La société Fichet Security Solutions France conclut à la cause réelle et sérieuse du licenciement fondé sur une insuffisance professionnelle du salarié.

En application de l'article L. 1232-1 du code du travail, un licenciement doit être justifié par une cause réelle et sérieuse.

Si la charge de la preuve du caractère réel et sérieux du licenciement n'appartient spécialement à aucune des parties, le juge formant sa conviction au vu des éléments fournis par les parties et au besoin après toute mesure d'instruction qu'il juge utile, il appartient néanmoins à l'employeur de fournir au juge des éléments lui permettant de constater la réalité et le sérieux du motif invoqué.

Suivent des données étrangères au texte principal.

namespace Reg.INV
/-- R670 -/ def INV_STAT_PICKER : Fld := ⟨0x040, 0, 3, .ro, 0, 1, 4⟩
/-- R670 -/ def INV_STAT_QUEUE : Fld := ⟨0x040, 8, 8, .ro, 0, 1, 4⟩
/-- R670 -/ def INV_STAT_CLASS : Fld := ⟨0x040, 16, 5, .ro, 0, 1, 4⟩
/-- R671 -/ def REC_SLOT_SLOT : Fld := ⟨0x044, 0, 20, .rw, 0, 1, 4⟩
/-- R671 -/ def REC_SLOT_WORD : Fld := ⟨0x044, 20, 7, .ro, 0, 1, 4⟩
/-- R671 -/ def REC_DATA_DATA : Fld := ⟨0x048, 0, 32, .ro, 0, 1, 4⟩
/-- R671 -/ def PICK_LAST_SLOT : Fld := ⟨0x04C, 0, 20, .ro, 0, 1, 4⟩
/-- R671 -/ def PICK_LAST_KIND : Fld := ⟨0x04C, 20, 4, .ro, 0, 1, 4⟩
/-- R671 -/ def PICK_LAST_RESULT : Fld := ⟨0x04C, 24, 4, .ro, 0, 1, 4⟩
/-- R671 -/ def PICK_COUNT_MOVES : Fld := ⟨0x050, 0, 16, .rc, 0, 1, 4⟩
/-- R671 -/ def PICK_COUNT_FAILS : Fld := ⟨0x050, 16, 16, .rc, 0, 1, 4⟩
/-- Every field of the INV registers. -/
def fields : List Fld :=
  [INV_STAT_PICKER, INV_STAT_QUEUE, INV_STAT_CLASS, REC_SLOT_SLOT, REC_SLOT_WORD, REC_DATA_DATA, PICK_LAST_SLOT, PICK_LAST_KIND, PICK_LAST_RESULT, PICK_COUNT_MOVES, PICK_COUNT_FAILS]
end Reg.INV

namespace Reg.RSTORE
/-- R133 -/ def MOUNT_STAT_STATE : Fld := ⟨0x040, 0, 3, .ro, 0, 1, 4⟩
/-- R133 -/ def MOUNT_STAT_PKG0_OK : Fld := ⟨0x040, 3, 1, .ro, 0, 1, 4⟩
/-- R133 -/ def MOUNT_STAT_PKG1_OK : Fld := ⟨0x040, 4, 1, .ro, 0, 1, 4⟩
/-- R133 -/ def MOUNT_STAT_RESYNC : Fld := ⟨0x040, 5, 1, .ro, 0, 1, 4⟩
/-- R133 -/ def MOUNT_STAT_INTENT_OPEN : Fld := ⟨0x040, 8, 8, .ro, 0, 1, 4⟩
/-- R133 -/ def MOUNT_STAT_INTENT_DONE : Fld := ⟨0x040, 16, 8, .ro, 0, 1, 4⟩
/-- R134 -/ def JOURNAL_STAT_PRESENT : Fld := ⟨0x044, 0, 1, .ro, 0, 1, 4⟩
/-- R134 -/ def JOURNAL_STAT_REPLAYED : Fld := ⟨0x044, 1, 1, .ro, 0, 1, 4⟩
/-- R134 -/ def JOURNAL_STAT_RETIRED : Fld := ⟨0x044, 2, 1, .ro, 0, 1, 4⟩
/-- R134 -/ def JOURNAL_STAT_WARM : Fld := ⟨0x044, 3, 1, .ro, 0, 1, 4⟩
/-- R134 -/ def JOURNAL_STAT_LOST : Fld := ⟨0x044, 4, 1, .ro, 0, 1, 4⟩
/-- R134 -/ def JOURNAL_STAT_SIZE_MIB : Fld := ⟨0x044, 8, 24, .ro, 0, 1, 4⟩
/-- R867 -/ def WEAR_CFG_WL_SPREAD : Fld := ⟨0x048, 0, 12, .rw, 1000, 1, 4⟩
/-- R867 -/ def WEAR_CFG_WL_RATE : Fld := ⟨0x048, 12, 8, .rw, 20, 1, 4⟩
/-- R867 -/ def WEAR_CFG_SPARE_WARN : Fld := ⟨0x048, 20, 7, .rw, 10, 1, 4⟩
/-- R867 -/ def PKG_STAT_SPARE : Fld := ⟨0x04C, 0, 16, .ro, 0, 2, 4⟩
/-- R867 -/ def PKG_STAT_WEAR_PCT : Fld := ⟨0x04C, 16, 8, .ro, 0, 2, 4⟩
/-- R867 -/ def PKG_STAT_STATE : Fld := ⟨0x04C, 24, 3, .ro, 0, 2, 4⟩
/-- R867 -/ def PKG_CTL_HOLD_0 : Fld := ⟨0x054, 0, 1, .w1p, 0, 1, 4⟩
/-- R867 -/ def PKG_CTL_HOLD_1 : Fld := ⟨0x054, 1, 1, .w1p, 0, 1, 4⟩
/-- R867 -/ def PKG_CTL_REPLACE_0 : Fld := ⟨0x054, 2, 1, .w1p, 0, 1, 4⟩
/-- R867 -/ def PKG_CTL_REPLACE_1 : Fld := ⟨0x054, 3, 1, .w1p, 0, 1, 4⟩
/-- Every field of the RSTORE registers. -/
def fields : List Fld :=
  [MOUNT_STAT_STATE, MOUNT_STAT_PKG0_OK, MOUNT_STAT_PKG1_OK, MOUNT_STAT_RESYNC, MOUNT_STAT_INTENT_OPEN, MOUNT_STAT_INTENT_DONE, JOURNAL_STAT_PRESENT, JOURNAL_STAT_REPLAYED, JOURNAL_STAT_RETIRED, JOURNAL_STAT_WARM, JOURNAL_STAT_LOST, JOURNAL_STAT_SIZE_MIB, WEAR_CFG_WL_SPREAD, WEAR_CFG_WL_RATE, WEAR_CFG_SPARE_WARN, PKG_STAT_SPARE, PKG_STAT_WEAR_PCT, PKG_STAT_STATE, PKG_CTL_HOLD_0, PKG_CTL_HOLD_1, PKG_CTL_REPLACE_0, PKG_CTL_REPLACE_1]
end Reg.RSTORE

L'insuffisance professionnelle, qui se manifeste par la difficulté du salarié à exercer correctement sa prestation de travail, quelle que soit sa bonne volonté, constitue un motif de licenciement dès lors qu'elle repose sur des éléments objectifs matériellement vérifiables au regard des responsabilités du salarié.

L'insuffisance professionnelle, sauf abstention volontaire ou mauvaise volonté délibérée du salarié, ne constitue pas une faute.

En l'espèce, depuis son embauche en 2002, le salarié a occupé divers postes de responsable de service et a été désigné responsable grands comptes à compter de juin 2012.

Ses comptes-rendus d'évaluation pour les années 2014 et 2015 mentionnent des appréciations élogieuses, les qualificatifs de 'très performant' en 2014 et de 'force tranquille' en 2015 étant employés à son égard par ses évaluateurs.

Aucune observation de l'employeur sur la qualité de ses prestations de travail depuis son embauche jusqu'en janvier 2017 n'est produite devant la cour.

Le salarié produit de nombreux écrits de collègues qui estiment que celui-ci faisait montre de qualités professionnelles, techniques et humaines.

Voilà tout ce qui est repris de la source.